Start of Block

-- ==== Sys2Proof/Laws/Takings.lean ====
section
/-! SUPPORT. Laws/Takings.lean: a slot that completes or becomes ACTIVE as the last act of an event, and the taking itself. -/

namespace Sys2Proof.Machine

theorem State.lowestPosted_lt (s : State) (n : Nat) (h : s.lowestPosted = some n) : n < s.slots.length :=
  (List.findIdx?_eq_some_iff_getElem.1 h).1

theorem State.lowestPosted_held (s : State) (n : Nat) (h : s.lowestPosted = some n) : s.held n = .posted := by
  obtain ⟨hl, hp, _⟩ := List.findIdx?_eq_some_iff_getElem.1 h
  unfold State.held
  rw [List.getD_eq_getElem?_getD, List.getElem?_eq_getElem hl]
  simpa using hp

/-- A taking whose command fits the slot's kind does the work of the kind (R198). -/
theorem State.taking_takes (s : State) (n code : Nat) (takes : Nat → Bool) (work : State → Nat → State)
    (h : Takes s n code) (hc : takes code = true) : s.taking takes work = work s n := by
  obtain ⟨h1, h2, h3⟩ := h
  unfold State.taking
  rw [h1]
  simp [h3, hc, h2]

@[simp] theorem State.setHeld_held (s : State) (n : Nat) (h : Held) (m : Nat) (hm : m ≠ n) :
    (s.setHeld n h).held m = s.held m := by
  simp [State.held, State.setHeld, List.getD_eq_getElem?_getD, List.getElem?_set_ne (Ne.symm hm)]

theorem State.finishSlot_held (s : State) (n : Nat) (o : ReqOutcome) (d : Detail) (r : List Word) (m : Nat) (hm : m ≠ n) :
    (s.finishSlot n o d r).held m = s.held m := by
  simp only [State.finishSlot]
  rw [State.setHeld_held _ _ _ _ hm]
  simp [State.held]

theorem State.complete_held (s : State) (n k : Nat) (o : ReqOutcome) (d : Detail) (r : List Word) (m : Nat) (hm : m ≠ n) :
    (s.complete n k o d r).held m = s.held m := by
  rw [← State.finishSlot_held s n o d r m hm]
  simp [State.held, State.complete]

theorem State.complete_attn (s : State) (n k : Nat) (o : ReqOutcome) (d : Detail) (r : List Word) :
    (s.complete n k o d r).att.bits.getLsbD 0 = true := by
  simp [State.complete, State.raiseAttn, State.setAttn, attnReqDone]

/-- The completion of a slot as the only act of an event (R200). -/
theorem completedAlone (s : State) (n k : Nat) (o : ReqOutcome) (d : Detail) (r : List Word)
    (hw : Memory.wf s.mem) : CompletedAlone s (publish s (s.complete n k o d r)) n k o d r := by
  have hout : ∀ a, ¬ headerByte a → Memory.readByte (publish s (s.complete n k o d r)).mem a
      = Memory.readByte (s.complete n k o d r).mem a :=
    fun a ha => publish_readByte_header _ _ (by simp) (by simp) a ha
  refine ⟨?_, ?_, ?_, ?_, ?_, ?_⟩
  · refine (State.complete_done s n k o d r hw).congr (by simp) fun a ha => hout a fun hb => ?_
    exact slotByte_not_image n a ha (.inl hb)
  · refine entryMade_complete s s _ n k o d r rfl rfl hw (by simp) fun a ha => hout a fun hb => ?_
    exact ringByte_not_image a (nextEntryByte_ring _ _ ha) (.inl hb)
  · simpa using State.complete_attn s n k o d r
  · intro m hm
    simpa [State.held] using State.complete_held s n k o d r m hm
  · intro p hp
    cases p <;> simp_all [Part.same]
  · intro a ha
    unfold takingByte at ha
    rw [hout a (fun hb => ha (.inl hb)),
      State.complete_readByte s n k o d r a (fun hb => ha (.inr (.inl hb))) (fun hb => ha (.inr (.inr hb)))]

/-- A slot that becomes ACTIVE (R198). -/
theorem State.activate_active (s x : State) (n : Nat) (k : Kind) (hs : x.slots = s.slots) (hn : n < s.slots.length)
    (hw : Memory.wf x.mem) : BecameActive s (x.activate n k) n k := by
  refine ⟨?_, ?_, fun m hm => ?_⟩
  · simp [State.activate, State.setHeld, State.held, List.getD_eq_getElem?_getD, hs, hn]
  · simpa [State.activate, State.setHeld, State.slotState] using Memory.readWord_writeWord _ hw _ _
  · unfold State.activate
    rw [State.setHeld_held _ _ _ _ hm]
    simp [State.held, hs]

/-- Becoming ACTIVE writes the slot's words alone. -/
theorem State.activate_readByte (s : State) (n : Nat) (k : Kind) (a : Nat) (h : ¬ slotByte n a) :
    Memory.readByte (s.activate n k).mem a = Memory.readByte s.mem a := by
  unfold slotByte at h
  simp only [State.activate, State.setHeld, State.setSlots_mem, State.setMem_mem]
  exact Memory.readByte_writeWord _ _ _ _ (by omega)

theorem State.activate_wf (s : State) (n : Nat) (k : Kind) (h : Memory.wf s.mem) : Memory.wf (s.activate n k).mem := by
  simp only [State.activate, State.setHeld, State.setSlots_mem, State.setMem_mem]
  exact Memory.wf_writeWord _ h _ _

theorem BecameActive.congr {s s' t : State} {n : Nat} {k : Kind} (h : BecameActive s s' n k) (hs : t.slots = s'.slots)
    (hm : ∀ a, slotByte n a → Memory.readByte t.mem a = Memory.readByte s'.mem a) : BecameActive s t n k := by
  unfold BecameActive State.slotState State.held at h ⊢
  unfold slotByte at hm
  rw [hs, Memory.readWord_congr s'.mem t.mem _ (fun b h1 h2 => hm b (by omega))]
  exact h

/-- Publication leaves a slot that became ACTIVE as it is. -/
theorem BecameActive.publish {s s' : State} {n : Nat} {k : Kind} (old : State) (h : BecameActive s s' n k) :
    BecameActive s (publish old s') n k :=
  h.congr (by simp) fun a ha => publish_readByte _ _ _ (slotByte_not_image n a ha)

end Sys2Proof.Machine
end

End of Block

Assignment: A reply should hold exactly the lines from the one containing "t.slots = s'.slots)" through the end of the data above, nothing more.

Written solution:
theorem BecameActive.congr {s s' t : State} {n : Nat} {k : Kind} (h : BecameActive s s' n k) (hs : t.slots = s'.slots)
    (hm : ∀ a, slotByte n a → Memory.readByte t.mem a = Memory.readByte s'.mem a) : BecameActive s t n k := by
  unfold BecameActive State.slotState State.held at h ⊢
  unfold slotByte at hm
  rw [hs, Memory.readWord_congr s'.mem t.mem _ (fun b h1 h2 => hm b (by omega))]
  exact h

/-- Publication leaves a slot that became ACTIVE as it is. -/
theorem BecameActive.publish {s s' : State} {n : Nat} {k : Kind} (old : State) (h : BecameActive s s' n k) :
    BecameActive s (publish old s') n k :=
  h.congr (by simp) fun a ha => publish_readByte _ _ _ (slotByte_not_image n a ha)

end Sys2Proof.Machine
end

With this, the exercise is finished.